§ **YOUR INSTRUCTIONS**
In the data that follows, count each line with the string "deliveriesLand"; the reply is the number only.

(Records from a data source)

/-- TRAP enters vector 0x0B with its operand as INFO and the saved PC after it (R413). -/
def trapEntersItsException : Prop :=
  ∀ (t : Tid) (w : IWord) (s u1 u v : State) (o : Opnds) (x : Src) (a : Nat),
    s.issues t w oneSlot (plain w) false (zOf w) (zOf w) (zOf w) 0 o →
    srcOf t.k o.a (zOf w) (s.begun t.k) = .ok x u1 → readSrc t.k x u1 = .ok a u →
    u.enters t.k ⟨0x0B, 0, BitVec.ofNat 64 a, 0, false, false, above (u.pc t.k) 8, none⟩ o.p v →
    exec (.trap t w) s = .next (v.queueOf s)

/-- ERET at kernel level restores PC, FLAGS, SP and REPCNT from the frame at SP and clears DF, where the frame's PC is a
multiple of 4 and not 0, its RM is at most 4, and RA, RX and REPCNT agree; a Job-world thread cannot return to the Service world,
and the handling of a double fault ends (R410, R439). -/
def eretRestoresTheFrame : Prop :=
  ∀ (t : Tid) (w : IWord) (s u v : State) (o : Opnds) (l : Place) (n : Nat),
    s.issues t w noSlots (plain w) false (zOf w) (zOf w) (zOf w) 0 o →
    bit ((s.begun t.k).flags t.k) 33 = true → (s.begun t.k).engBusy t.k = false → canonical (o.p.get 15) = true →
    placeOf t.k (.mem (o.p.get 15) false) .read 64 (s.begun t.k) = .ok l u → readSrc t.k (.at l) u = .ok n v →
    let f := toLE n 64
    let nf : W64 := BitVec.ofNat 64 (leAt f 8 8)
    (bit nf 34 = true → bit ((s.begun t.k).flags t.k) 34 = true) → leAt f 0 8 % 4 = 0 → leAt f 0 8 ≠ 0 → field nf 24 3 ≤ 4 →
    (bit nf 30 = true → bit nf 29 = true) → (bit nf 29 = true → leAt f 0x30 4 ≠ 0) →
    exec (.eret t w) s = .next ((((v.setFld (excReg t.k) 0 1 0).endDouble t.k).jumped t.k (leAt f 0 8)
      [(0x10, nf &&& flagsMask), (0x0F, BitVec.ofNat 64 (leAt f 0x10 8)), (0x19, BitVec.ofNat 64 (leAt f 0x30 4))]).queueOf s)

/-- PARK in the Service kernel leaves the thread parked, in the state of R412. -/
def parkParksTheThread : Prop :=
  ∀ (t : Tid) (w : IWord) (s : State), s.Ready t →
    bit ((s.begun t.k).flags t.k) 34 = true → bit ((s.begun t.k).flags t.k) 33 = true →
    (s.begun t.k).encodes t.k w noSlots (plain w && w.minor = 0) false → (s.begun t.k).engBusy t.k = false →
    exec (.park t w) s = .next (((((s.begun t.k).setReg (thr t.k 0x10) parkedFlags).setFld (excReg t.k) 1 1 1).unheld t.k).queueOf s)

/-- EXCEPTION_ENTRY. A fault of the instruction about to start is entered with the sub-code, INFO, INFO2 and RESUMABLE given, and the
PC of the instruction, where the boundary lets it pass; a fetch that an access table denies is reported first, and an instruction of the
reserved majors is privileged or illegal by the world (R302, R404, R408, R413). At a boundary with an ARITH pending, ARITH is
entered in its place, and with none pending an interrupt that can be taken is (R419). A fault on its way in goes on once the
thread's engine instructions have completed. GATE and DOUBLE_FAULT are no vectors of this command, and a parked thread raises none. -/
def exceptionEntryEntersTheVector : Prop :=
  ∀ (t : Tid) (vec sub : BitVec 8) (info info2 : W64) (res : Bool) (s : State), s.live →
    (∀ e v, (s.thread t.k).raised = some e → s.enters t.k ⟨e.vec, e.sub, e.info, e.info2, e.res, false, s.pc t.k, none⟩ (s.ptrs t.k) v →
      exec (.exceptionEntry t vec sub info info2 res) s = .next (v.queueOf s)) ∧
    ((s.thread t.k).raised = none → s.parked t.k = false →
      (∀ u v, vec.toNat ≤ 0x0B → vec ≠ 0x0A → s.passes t.k →
        whenM (vec.toNat = vAddress && bit info2 1 && (sub.toNat = 0x10 || sub.toNat = 0x11)) (fetchDenied t.k info.toNat) s = .ok () u →
        u.raises t.k (s.wordVector t.k vec.toNat info) sub.toNat info info2 res v →
        exec (.exceptionEntry t vec sub info info2 res) s = .next (v.queueOf s)) ∧
      (∀ v, vec.toNat ≤ 0x0B → s.atBoundary t.k = true → s.entersArith t.k v →
        exec (.exceptionEntry t vec sub info info2 res) s = .next (v.queueOf s)) ∧
      (∀ v, vec.toNat ≤ 0x0B → vec ≠ 0x0A → s.atBoundary t.k = true → s.entersIrq t.k v →
        exec (.exceptionEntry t vec sub info info2 res) s = .next (v.queueOf s))) ∧
    ((s.thread t.k).raised = none → vec ≠ 0x10 → 0x0B < vec.toNat ∨ s.parked t.k = true →
      exec (.exceptionEntry t vec sub info info2 res) s = s.ends s)

/-- TAKE_INTERRUPT, or EXCEPTION_ENTRY of vector 0x10 of a thread with no fault on its way in: at a boundary an interrupt that can be
taken is entered with vector 0x10, the interrupt as sub-code and INT_PEND as INFO; a pending ARITH is entered first; with no interrupt
that can be taken, or away from a boundary, nothing changes (R417, R418, R419). -/
def takeInterruptEntersItsVector : Prop :=
  ∀ (t : Tid) (c : Instr) (s : State), s.live →
    c = .takeInterrupt t ∨ (s.thread t.k).raised = none ∧ (∃ sub info info2 res, c = .exceptionEntry t 0x10 sub info info2 res) →
    (∀ v, s.atBoundary t.k = true → s.stalled t.k = false → s.entersIrq t.k v → exec c s = .next (v.queueOf s)) ∧
    (∀ v, s.atBoundary t.k = true → s.stalled t.k = false → s.parked t.k = false → s.takable t.k ≠ none → s.entersArith t.k v →
      exec c s = .next (v.queueOf s)) ∧
    (s.takable t.k = none ∨ s.atBoundary t.k = false ∨ s.stalled t.k = true → exec c s = s.ends s)

/-- GETR stores the low bytes of the register that MINOR selects (R84). -/
def getrStoresTheRegister : Prop :=
  ∀ (t : Tid) (w : IWord) (s u v : State) (o : Opnds) (l : Place),
    s.issues t w ⟨memSlot, noSlot, noSlot⟩ (plain w && threadSel w.minor) true (zOf w) (zOf w) (zOf w) 0 o →
    placeOf t.k o.d .write (zOf w) (s.begun t.k) = .ok l u →
    writePlace t.k l ((u.reg (thr t.k w.minor)).toNat % 2 ^ (8 * zOf w)) u = .ok () v →
    exec (.getr t w) s = s.done v t.k 8 o.p []

/-- PUTR sets the register that MINOR selects to its operand, as far as the register takes it (R99, R105). -/
def putrSetsTheRegister : Prop :=
  ∀ (t : Tid) (w : IWord) (s u1 u : State) (o : Opnds) (x : Src) (a : Nat) (y : W64),
    s.issues t w oneSlot (plain w && threadSel w.minor) (w.minor ≠ 0x10 && w.minor ≠ 0x19) (zOf w) (zOf w) (zOf w) 0 o →
    w.minor < 0x1B → srcOf t.k o.a (zOf w) (s.begun t.k) = .ok x u1 → readSrc t.k x u1 = .ok a u →
    putValue w.minor (u.flags t.k) a = some y →
    exec (.putr t w) s = s.done u t.k 8 o.p [(w.minor, y)]

/-- LEA sets the pointer register that MINOR names to the effective address, or to its immediate. -/
def leaSetsThePointer : Prop :=
  ∀ (t : Tid) (w : IWord) (s : State) (o : Opnds) (a : Nat),
    s.issues t w oneSlot (plain w && w.minor < 16) true (zOf w) (zOf w) (zOf w) 0 o →
    ((∃ x, o.a = .imm x ∧ a = x.toNat) ∨ ((∀ x, o.a ≠ .imm x) ∧ (s.begun t.k).targetOf t.k o.a = some a)) →
    exec (.lea t w) s = s.done (s.begun t.k) t.k 8 o.p [(w.minor, BitVec.ofNat 64 a)]

/-- REP and REPX with a count set REPCNT, RA, and RX for REPX alone; with a count of 0 they pass over the next instruction
(R109, R110). -/
def repeatsStart : Prop :=
  ∀ e ∈ ([(.rep, false), (.repx, true)] : List ((Tid → IWord → BitVec 32 → Instr) × Bool)),
    ∀ (t : Tid) (w : IWord) (nxt : BitVec 32) (s u1 u : State) (o : Opnds) (x : Src) (a : Nat),
    s.issues t w oneSlot (plain w && !noRepeat nxt) false (zOf w) (zOf w) (zOf w) 0 o →
    srcOf t.k o.a (zOf w) (s.begun t.k) = .ok x u1 → readSrc t.k x u1 = .ok a u → (e.2 = true → a % 2 ^ 32 ≤ 64) →
    exec (e.1 t w nxt) s =
      if a % 2 ^ 32 = 0 then
        s.goesTo u t.k (above ((u.putPtrs t.k o.p).pc t.k) (8 + wordLen nxt)) o.p []
      else
        s.done u t.k 8 o.p [(0x19, BitVec.ofNat 64 (a % 2 ^ 32)),
          (0x10, setField ((u.putPtrs t.k o.p).flags t.k) 29 2 (1 + 2 * b2n e.2))]

/-- MUL_DELIVERY puts the oldest product into MH and ML; DIV_DELIVERY puts the quotient into QRQ and the remainder into QRR;
each leaves the list of results under way (R106, R107). -/
def deliveriesLand : Prop :=
  (∀ (t : Tid) (s : State) (n : Nat) (p : BitVec 128) (r : List (Nat × BitVec 128)),
    s.live → (s.thread t.k).muls = (n, p) :: r →
    exec (.mulDelivery t) s = .next (((s.setThread t.k { s.thread t.k with muls := r }).putRegs t.k
      [(0x11, (p >>> 64).setWidth 64), (0x12, p.setWidth 64)]).queueOf s)) ∧
  (∀ (t : Tid) (s : State) (n : Nat) (q r : W64), s.live → (s.thread t.k).div = some (n, q, r) →
    exec (.divDelivery t) s = .next (((s.setThread t.k { s.thread t.k with div := none }).putRegs t.k
      [(0x13, q), (0x14, r)]).queueOf s))

/-- A compare register that is not 0 and that TIDE_NOW has reached makes its source pending, INT_TCMP_J bit 1 and INT_TCMP_S bit 9,
once for each value that it is written with (R417; the last is the model's choice, log entry 75). -/
def tideComparesMakeTheirSourcePending : Prop :=
  ∀ (t : Tid) (s : State), s.live →
    (s.reg (.intTcmpJ t.tree t.th) ≠ 0 → (s.reg (.intTcmpJ t.tree t.th)).toNat ≤ s.tideNow →
      exec (.tideJ t) s = s.ends (if (s.thread t.k).pastJ then s
        else (s.setFld (.intPend t.tree t.th) 1 1 1).setThread t.k { s.thread t.k with pastJ := true })) ∧
    (s.reg (.intTcmpS t.tree t.th) ≠ 0 → (s.reg (.intTcmpS t.tree t.th)).toNat ≤ s.tideNow →
      exec (.tideS t) s = s.ends (if (s.thread t.k).pastS then s
        else (s.setFld (.intPend t.tree t.th) 9 1 1).setThread t.k { s.thread t.k with pastS := true }))

/-- The control-flow instructions and fences complete. -/
def Obligations.ControlFlowInstructionsComplete : Prop :=
  nopAndMemoryFenceComplete ∧ engineFenceCompletes ∧ branchesComplete ∧ callCompletes ∧ returnCompletes

/-- The instructions that change world or level complete. -/
def Obligations.ModeChangesComplete : Prop :=
  gateEntersTheServiceKernel ∧ trapEntersItsException ∧ eretRestoresTheFrame ∧ parkParksTheThread

/-- Faults and interrupts enter their vectors. -/
def Obligations.ExceptionsAndInterruptsEnter : Prop :=
  exceptionEntryEntersTheVector ∧ takeInterruptEntersItsVector

/-- Register access and repeat prefixes complete. -/
def Obligations.RegisterAccessAndRepeatsComplete : Prop :=
  getrStoresTheRegister ∧ putrSetsTheRegister ∧ leaSetsThePointer ∧ repeatsStart

/-- Results under way land, and tide compares set their source. -/
def Obligations.DeliveriesAndTideSourcesLand : Prop :=
  deliveriesLand ∧ tideComparesMakeTheirSourcePending

/-- An instruction that an illegal option or slot makes an illegal instruction raises ILLEGAL_INSTR with its base word as INFO,
and changes nothing else (R88, R98): binary integer instructions here. -/
def illegalEncodingsRaiseIllegalInstruction : Prop :=
  ∀ e ∈ binaryRows, ∀ (t : Tid) (w : IWord) (s v : State), s.Ready t →
    (plain w = false ∨ (⟨memSlot, memSlot, immSlot⟩ : Slots).judge w = .illegal) →
    (s.begun t.k).faults t.k 0 0 (BitVec.ofNat 64 w.base.toNat) 0 false v →
    exec (e.1 t w) s = .next (v.queueOf s)

/-- A REP or REPX raises ILLEGAL_INSTR when the base word after it is a control instruction, a REP or REPX, a PUTR to FLAGS or
REPCNT, or a Service-only instruction (R111). -/
def Obligations.RepeatsOfTheseInstructionsAreIllegal : Prop :=
  ∀ c ∈ ([.rep, .repx] : List (Tid → IWord → BitVec 32 → Instr)), ∀ (t : Tid) (w : IWord) (nxt : BitVec 32) (s v : State),
    s.Ready t →
    ((1 ≤ field nxt 24 8 ∧ field nxt 24 8 ≤ 0x0F) ∨ field nxt 24 8 = 0x48 ∨ field nxt 24 8 = 0x49 ∨
      (field nxt 24 8 = 0x41 ∧ (field nxt 18 6 = 0x10 ∨ field nxt 18 6 = 0x19)) ∨
      (0xE0 ≤ field nxt 24 8 ∧ field nxt 24 8 ≤ 0xEF)) →
    (s.begun t.k).faults t.k 0 0 (BitVec.ofNat 64 w.base.toNat) 0 false v →
    exec (c t w nxt) s = .next (v.queueOf s)

/-- ERET at user level and GATE through a closed gate raise PRIVILEGE, and so does PARK in the Job
world (R404); each with its base word as INFO. -/
def privilegedInstructionsFault : Prop :=
  (∀ (t : Tid) (w : IWord) (s v : State) (o : Opnds), s.issues t w noSlots (plain w) false (zOf w) (zOf w) (zOf w) 0 o →
    bit ((s.begun t.k).flags t.k) 33 = false →
    (s.begun t.k).faults t.k 4 0 (BitVec.ofNat 64 w.base.toNat) 0 false v → exec (.eret t w) s = .next (v.queueOf s)) ∧
  (∀ (t : Tid) (w : IWord) (s v : State) (o : Opnds) (a : Nat),
    s.issues t w ⟨noSlot, memSlot, noSlot⟩ (plain w) false (zOf w) (zOf w) (zOf w) 0 o →
    (∀ x, o.a ≠ .imm x) → (s.begun t.k).targetOf t.k o.a = some a → (s.begun t.k).flag (.gateMask (t.k / 4)) w.minor = false →
    (s.begun t.k).faults t.k 4 0 (BitVec.ofNat 64 w.base.toNat) 0 false v → exec (.gate t w) s = .next (v.queueOf s)) ∧
  (∀ (t : Tid) (w : IWord) (s v : State), s.Ready t → bit ((s.begun t.k).flags t.k) 34 = false →
    (s.begun t.k).faults t.k 4 0 (BitVec.ofNat 64 w.base.toNat) 0 false v → exec (.park t w) s = .next (v.queueOf s))

/-- DIV and DIVU by 0 raise INT_DIVIDE, vector 5 (R107). -/
def divisionByZeroFaults : Prop :=
  ∀ e ∈ ([(.div, true), (.divu, false)] : List ((Tid → IWord → Instr) × Bool)),
    ∀ (t : Tid) (w : IWord) (s u v : State) (o : Opnds) (a b : Nat),
    s.issues t w ⟨noSlot, memSlot, immSlot⟩ (plain w) true (zOf w) (zOf w) (zOf w) 0 o →
    reads2 t.k (zOf w) o (s.begun t.k) = .ok (a, b) u → ext64 e.2 (8 * zOf w) b = 0 →
    u.faults t.k 5 0 0 0 false v → exec (e.1 t w) s = .next (v.queueOf s)

/-- A pending ARITH is taken before an interrupt that could be taken, and either before the instruction about to start and its fault
(R419). -/
def Obligations.BoundaryTakesArithThenInterrupt : Prop :=
  ∀ e ∈ binaryRows, ∀ (t : Tid) (w : IWord) (s v : State), s.live → s.parked t.k = false → (s.thread t.k).raised = none →
    s.stalled t.k = false → s.atBoundary t.k = true →
    (s.entersArith t.k v → exec (e.1 t w) s = .next (v.queueOf s)) ∧
    (s.entersIrq t.k v → exec (e.1 t w) s = .next (v.queueOf s))

/-- Illegal encodings, privilege and division by 0 fault. -/
def Obligations.ScalarFaultsEnterTheirVectors : Prop :=
  illegalEncodingsRaiseIllegalInstruction ∧ privilegedInstructionsFault ∧ divisionByZeroFaults

/-- The instructions of the vector unit. -/
def vectorRows : List (Tid → IWord → Instr) :=
  [.vadd, .vsub, .vmul, .vmulh, .vmulhu, .vmin, .vmax, .vminu, .vmaxu, .vabs, .vneg, .vand, .vor, .vxor, .vandn, .vnot, .vshl,
   .vshr, .vsar, .vpopc, .vclz, .vcmp] ++
  [.vfadd, .vfsub, .vfmul, .vfdiv, .vfma, .vfms, .vfsqrt, .vfmin, .vfmax, .vfabs, .vfneg, .vtwosum, .vtwoprod, .vffn, .vfcmp,
   .vcvt, .vmov, .vlds, .vsts, .viota, .vperm, .vslideup, .vslidedn, .vcompress, .vexpand, .vrev, .vgather, .vscatter] ++
  [.mand, .mor, .mxor, .mandn, .mnot, .mset, .mpop, .mfirst, .mmov, .vrsum, .vrmin, .vrmax, .vrminu, .vrmaxu, .vrand, .vror,
   .vrxor, .vfrsum, .vfrmin, .vfrmax, .vframax]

§ **ANSWER TO THE EXERCISE**
2